First set of reasons lie within the engineers themselves.
Being a good techie invariably means going beyond the current project. Depth and clarity of understanding, at least in some favorite area should never be missed out. More importantly one should be a programmer at heart to build something innovative. At the same time, one has to keep in mind that today’s APIs and other technical details may very well be obsolete or superceded, and hence not get buried in them.

Most engineers tend to be at the other end of the spectrum; trying to become ‘generalists’. Frequent job-hopping and resume building culture prevalent today, leads to weakening of one’s ability to find focus and area of strength. While broad understanding of various technical areas is important for innovation, it is absolutely critical to be very strong in one area.
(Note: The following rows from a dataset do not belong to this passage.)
-- ==== Sys2Proof/Tests/Slice0.lean ====
section
/-! SUPPORT. The model's own tests: ill-formed commands refused, the spec's worked figures, and for each statement with
hypotheses a concrete state and operands that meet them. -/

open Sys2Proof Sys2Proof.Machine

namespace Sys2Proof.Tests

-- The theorems are checked one after the other, which keeps the number of threads small.
set_option Elab.async false

/-! ### States -/

/-- The settings of the worked figures of chapter 3: the defaults except Rdec, which is 60. -/
def cfg : Settings := { Settings.cleared with num := Settings.cleared.num.set 18 60 }

/-- A CONFIGURED part with the settings `cfg`. -/
def on : State := { State.reset with cs := { Cs.reset with state := .configured, active := cfg, pendingSet := cfg } }

/-- A frame with the characters of a payload given as numbers. -/
def frame (kind : Nat) (payload : List Nat) : Frame :=
  { kind := BitVec.ofNat 8 kind, tag := 7, payload := payload.map (BitVec.ofNat 8), parityError := false,
    framingError := false, checkError := false }

def entry (kind : Nat) (payload : List Nat) : Buffered := { frame := frame kind payload, age := 0 }

/-- A state at one of whose ports a request waits alone. -/
def asking (s : State) (p : Port) (kind : Nat) (payload : List Nat) : State :=
  s.onPort p fun r => { r with buffer := [entry kind payload] }

/-- The levels with the lines of a list energised and the others not. -/
def levels (l : List Nat) : BitVec 48 := l.foldl (fun b i => b ||| BitVec.twoPow 48 i) 0

/-- A state with the lines of a list qualified energised and the others not. -/
def withLines (s : State) (l : List Nat) : State := s.onIq fun q => { q with qualified := some (levels l) }

/-- A part between sampling instants with the lines `e` qualified energised, whose latest sample shows the lines `y`. -/
def turning (s : State) (e y : List Nat) : State :=
  s.onIq fun q => { q with samplingTimer := some 3, samples := [levels e, levels y], qualified := some (levels e) }

/-- A second sample of the lines `y` qualifies the one line in which they differ from `e`. -/
theorem turning_qualifies (s : State) (e y : List Nat) (l : Fin 48) (b : Bool)
    (h : (levels e).getLsb l = (!b) ∧ ∀ k : Fin 48,
      (((levels e).getLsb k && (levels y).getLsb k) || ((levels y).getLsb k && s.sampleOf (levels y) k) ||
        ((levels e).getLsb k && s.sampleOf (levels y) k)) = if k = l then b else (levels e).getLsb k) :
    (turning s e y).qualifies (levels y) l b := ⟨rfl, levels e, levels y, levels e, .inl rfl, rfl, h.1, h.2⟩

/-- A set of measurements with both positions VALID and both towers at a height. -/
def setAt (h : Int) : MeasSet :=
  let ok : SetChannel := { state := .valid, raw := none, held := none }
  { seq := 0, channels := { c0 := ok, c1 := ok, c2 := ok, c3 := ok, c4 := ok }, waterEnabled := true,
    heights := some { hA := h, hB := h, hs := h, skew := 0, clearanceMm := 0, clearanceCm := 0 }, water := 1850,
    measured := true }

def withSet (s : State) (h : Int) : State := s.onMu fun m => { m with set := some (setAt h) }

/-- A passage record, as TRAFFIC files it. -/
def record (tag : Nat) (state : PassState) : Passage :=
  { tag := tag, filer := .traffic, dir := .up, cls := .routine, airDraft := 1200, margin := none, wait := 0, expiry := none,
    state := state, deferred := false, unreachable := false, lift := none, linger := none }

/-- A state with one record in slot 2. -/
def withRecord (s : State) (r : Passage) : State :=
  s.onPau fun p => { p with slots := p.slots.set 2 { gen := 0, record := some r }, queue := [{ slot := 2, gen := 0 }] }

def withRoad (s : State) (r : Road) : State := s.onRcs fun m => { m with road := r }

/-- The state of tower A in a phase with its brake timer running, tower B at rest. -/
def withTower (s : State) (p : Phase) : State :=
  s.onSmc fun m => { m with towers := { m.towers with a := { TowerRec.reset with phase := p, brakeTimer := some 5 } } }

def withMotion (s : State) (m : Motion) (k : StopKind) : State := s.onSmc fun r => { r with motion := m, stop := k }

/-! ### Which commands can occur -/

theorem test_wf_frame_of_48 :
    (Instr.frameComplete .operator { frame 1 [] with payload := List.replicate 48 0 }).wf = true := by decide +kernel

theorem test_wf_frame_of_49_refused :
    (Instr.frameComplete .operator { frame 1 [] with payload := List.replicate 49 0 }).wf = false := by decide +kernel

theorem test_wf_settle_of_gate : (Instr.settleTimerExpiry .w4).wf = true := by decide +kernel

theorem test_wf_settle_of_barrier_refused : (Instr.settleTimerExpiry .b1).wf = false := by decide +kernel

/-- The table of the spec gives no row bits. -/
theorem test_no_word_decodes : decodeTableWord 16 0x1234 = none := by decide +kernel

theorem test_fetch_word_changes_nothing : State.reset.withFetchWord 8 3 = State.reset := rfl

/-! ### The spec's worked figures -/

/-- R205: over the characters 0x31 to 0x39 the check is 0x29B1. -/
theorem test_check_figure : crc16 ([0x31, 0x32, 0x33, 0x34, 0x35, 0x36, 0x37, 0x38, 0x39] : List Byte) = 0x29B1 := by decide +kernel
Sometimes, organizational culture could be responsible for the techie losing their fundamental innovation capability. Authority-based management cultures of an organization, where managers are not expected to know or deal in much of technology carry this danger. In the process of moving up the ladder, to manage projects, then groups, and so on, it is easy to slip and become the typical manager, looked down by the technically-capable.

Good industry experience should help visualize what is going on in the industry (having seen it for some length), why things are moving that way and what to look for in the near future. It should give the techie the right understanding what can be made to work. After all, innovation is about bringing the balance between ‘what is possible’ and ‘what is not possible’.

The hard part is staying technical over the years, yet doing more. Understanding the underpinnings of new technology waves, coupled with managerial perspective, can be very potent mind for innovation.

The worst reason of all is the blunt mind. Many engineers are so consumed with their projects and day-to-day work, that they never devote any time for thinking different things and thinking differently. One has to be very careful not to get used to the comfort of steady job (particularly while in a large organization) and let his/her mind to rust.